U.S. District Judge Douglas Rayes ruled Monday that the Arizona law recognizing the “personhood” of a fetus from the moment of conception until birth was too vague and could potentially result in injury.

“A law is unconstitutionally vague if its application is so unclear that people of ordinary intelligence cannot figure out in advance how to comply with it,” Rayes wrote in his ruling, pointing out that identifying the unborn as a person may constitute abortion as a homicide. “The consequences of imprecision are potentially sweeping and severe.”

The Arizona statute was previously passed in April 2021, and required rights and laws be “interpreted and construed” to acknowledge “an unborn child at every stage of development.” The law also prohibited abortions based on the sex, race or genetic abnormalities a baby may have, according to Fox News.
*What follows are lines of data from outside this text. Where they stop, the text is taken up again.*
-- ==== Sys2Proof/Machine/Apply.lean ====
section
/-! DEFINITION. The Apply Engine: what each entry writes, the merge of a partial journal word, completion and
the control entries (spec chapter 6). -/

namespace Sys2Proof.Machine

/-- The Apply Engine applies entries in this role (R104). -/
def applies (r : Role) : Bool := decide (r = .standby ∨ r = .takeover)

/-- The word positions a RECORD entry writes, in its order: every position but K ascending, K last (R105). -/
def writeOrder (w : RecordWindow) : List Nat :=
  ((List.range w.size).filter fun p => decide (p ≠ w.stateWord)) ++ [w.stateWord]

/-- The writes of a JOURNAL_BLOCK: its four words in ascending address order (R108). -/
def blockWrites (w : JournalWindow) (f : Nat) (w0 w1 w2 w3 : DWord) : List (Addr × DWord) :=
  [(w.wordAddr f, w0), (w.wordAddr (f + 1), w1), (w.wordAddr (f + 2), w2), (w.wordAddr (f + 3), w3)]

/-- The writes of an entry, in order, each a full word (R105 to R108). A partial JOURNAL_WORD writes its
merged word, once its read has been granted; control entries write nothing. -/
def entryWrites (t : Vector Window 8) (merged : Option (DWord × ReadClass)) : SeqBody → List (Addr × DWord)
  | .record k i ws =>
    match recordAt t k with
    | some w => (writeOrder w).map fun p => (w.wordAddr i.toNat p, ws.getD p 0)
    | none => []
  | .tombstone k i =>
    match recordAt t k with
    | some w => [(w.wordAddr i.toNat w.stateWord, 0)]
    | none => []
  | .discard k i =>
    match recordAt t k with
    | some w => [(w.wordAddr i.toNat w.stateWord, 0)]
    | none => []
  | .journalWord k o m d =>
    match journalAt t k with
    | some w =>
      if m = 0xFF then [(w.wordAddr o.toNat, d)]
      else if m = 0 then []
      else
        match merged with
        | some (x, _) => [(w.wordAddr o.toNat, x)]
        | none => []
    | none => []
  | .journalBlock k o _ w0 w1 w2 w3 =>
    match journalAt t k with
    | some w => blockWrites w o.toNat w0 w1 w2 w3
    | none => []
  | .syncBegin => []
  | .syncDone _ => []
  | .handover _ => []

/-- The entry completes as soon as it becomes the head: a control entry, or a JOURNAL_WORD with no byte set
(R104, R107). -/
def immediate : SeqBody → Bool
  | .journalWord _ _ m _ => decide (m = 0)
  | .syncBegin => true
  | .syncDone _ => true
  | .handover _ => true
  | _ => false

/-- The address of the merge read the head entry waits for: a partial JOURNAL_WORD not yet read (R107). -/
def mergeReadAddr (t : Vector Window 8) (merged : Option (DWord × ReadClass)) : SeqBody → Option Addr
  | .journalWord k o m _ =>
    if m ≠ 0 ∧ m ≠ 0xFF ∧ merged = none then (journalAt t k).map fun w => w.wordAddr o.toNat else none
  | _ => none

/-- The completion of a JOURNAL_WORD: its slot's journal applied count gains 1, wrapping, and a merge over an
UNCORRECTABLE read is reported (R107, R111). -/
def completeWord (k : Slot) (o : Nat) (merged : Option (DWord × ReadClass)) (s : State) : State :=
  let s1 := s.onApply fun a => { a with counts := a.counts.set k (a.counts[k] + 1) }
  match merged with
  | some (_, .uncorrectable) => reportDiscard .journalWord k o s1
  | _ => s1

/-- A HANDOVER applied: the carried E is entered as the peer record's E; a STANDBY part adopts it if it is
greater and moves to TAKEOVER, and a TAKEOVER part stays (R113, R137, R143, R144). -/
def handoverApplied (e : Epoch) (s : State) : State :=
  let s1 := s.onLink fun l => { l with peer := { l.peer with epoch := e } }
  if s.rc.role = .standby then setRole .takeover (adoptEpoch s1) else s1

/-- The completion effects of an entry (R106 to R108, R111 to R113). `merged` is what its merge read left; an entry with
all bytes set or none has made no read (R107). -/
def completionEffects (b : SeqBody) (merged : Option (DWord × ReadClass)) (s : State) : State :=
  match b with
  | .record _ _ _ => s
  | .tombstone _ _ => s
  | .discard k i => reportDiscard .record k i.toNat s
  | .journalWord k o m _ => completeWord k o.toNat (if m = 0 ∨ m = 0xFF then none else merged) s
  | .journalBlock _ _ l _ _ _ _ => if l then raise .journalRecopied s else s
  | .syncBegin => s.onRc fun c => { c with sync := .syncing }
  | .syncDone g =>
    raise .syncDone ((s.onPass fun p => { p with gen := g }).onRc fun c => { c with sync := .inSync })
  | .handover e => handoverApplied e s

/-- An ACK is waiting when the new A differs from the value last carried by an ACK and the link is UP
(R110). -/
def queueAck (s : State) : State :=
  if s.link.state = .up ∧ s.apply.applied ≠ s.apply.lastAck then
    s.onLink fun l => { l with ackWaiting := true }
  else s

/-- The completion of the head entry `f`, with `rest` behind it, in one step; a held read that it was the last entry to
cover is released with its departure, before any promotion that follows (R29, R109). -/
def completeHead (f : SeqFrame) (rest : List SeqFrame) (s : State) : State :=
  settleSeen
    (queueAck
      (completionEffects f.body s.apply.merged
        (freeRead s
          (s.onApply fun a =>
            { a with queue := rest, written := 0, merged := none, applied := f.seq + 1 }))))

/-- The entries that complete as they become the head, one after another (R104, R107). -/
def completeImmediate : List SeqFrame → State → State
  | [], s => s
  | f :: rest, s => if immediate f.body then completeImmediate rest (completeHead f rest s) else s

/-- The end of a step that changed the head of the apply queue: the immediate entries at its front complete,
and a TAKEOVER part whose queue has become empty is promoted (R104, R116, R144). -/
def settleQueue (s : State) : State :=
  promoteIfDrained (if applies s.rc.role then completeImmediate s.apply.queue s else s)

/-- The apply class's next write: the address and the data (R30, R104). -/
def nextWrite (s : State) : Option (Addr × DWord) :=
  if applies s.rc.role then
    match s.apply.queue with
    | f :: _ => (entryWrites s.windows s.apply.merged f.body)[s.apply.written]?
    | [] => none
  else none

/-- The apply class's merge read (R30, R107). -/
def nextMergeRead (s : State) : Option Addr :=
  if applies s.rc.role then
    match s.apply.queue with
    | f :: _ => mergeReadAddr s.windows s.apply.merged f.body
    | [] => none
  else none

/-- One word of the head entry written with generated check bits; the entry completes with its last word, and the
takeover conditions are judged with what the completion brings (R33, R104, R109, R142). -/
def applyWrite (s : State) : State :=
  match nextWrite s, s.apply.queue with
  | some (a, d), f :: rest =>
    let s1 := (s.onMem fun m => memWrite m a (codedWord d)).onApply fun x => { x with written := x.written + 1 }
    if (entryWrites s.windows s.apply.merged f.body).length ≤ s.apply.written + 1 then
      judgeTakeover s (settleQueue (completeHead f rest s1))
    else s1
  | _, _ => s

/-- The merge read of a partial JOURNAL_WORD: classified, and its bytes merged under the mask (R34, R107). -/
def applyRead (s : State) : State :=
  match nextMergeRead s, s.apply.queue with
  | some a, f :: _ =>
    match f.body with
    | .journalWord _ _ m d =>
      let cd := classify (memRead s.mem a)
      (countCorrected cd.1 s).onApply fun x => { x with merged := some (mergeBytes cd.2 d m, cd.1) }
    | _ => s
  | _, _ => s

/-- The next request of the apply class made: its merge read or its write (R30). -/
def applyGrant (s : State) : State := if (nextMergeRead s).isSome then applyRead s else applyWrite s

end Sys2Proof.Machine
end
The law has faced legal challenges prior to Rayes’s Monday ruling, Fox News reported, pointing out that a federal judge issued a partial preliminary injunction last year, putting a hold on the law’s provision prohibiting abortions on the basis of a child having a survivable genetic abnormality.

At the time, the judge decided to leave the “personhood” provision alone, according to Fox News.

However, this time around, Rayes argued in his ruling that it was not clear the impact the “personhood” law would have on other state laws. 

In his ruling, Rayes also pointed to two existing abortion laws in Arizona – one from 1901 that restricts nearly all abortions and one signed earlier this year prohibiting abortions after 15 weeks – which both allow exceptions in a case where the mother’s life is at risk.

“Regardless of how this dust settles, even under the strictest of Arizona’s potential abortion regimes, some abortions would remain lawful,” Rayes wrote in his ruling. “And Arizona has an assortment of laws that recognize and regulate the provision of legal abortion.”

But abortion critics have argued that despite the reversal of Roe, incidents when the life of the mother is at risk do not qualify as an illegal abortion under the new interpretation of federal law.

READ MORE: “Supreme Court decision won't prohibit treatment of dying moms, doctors say”

Rayes's ruling also comes after Arizona Assistant Solicitor General Kate Sawyer reportedly told a judge last week that the “personhood” law cannot be used to bring criminal charges against abortion providers.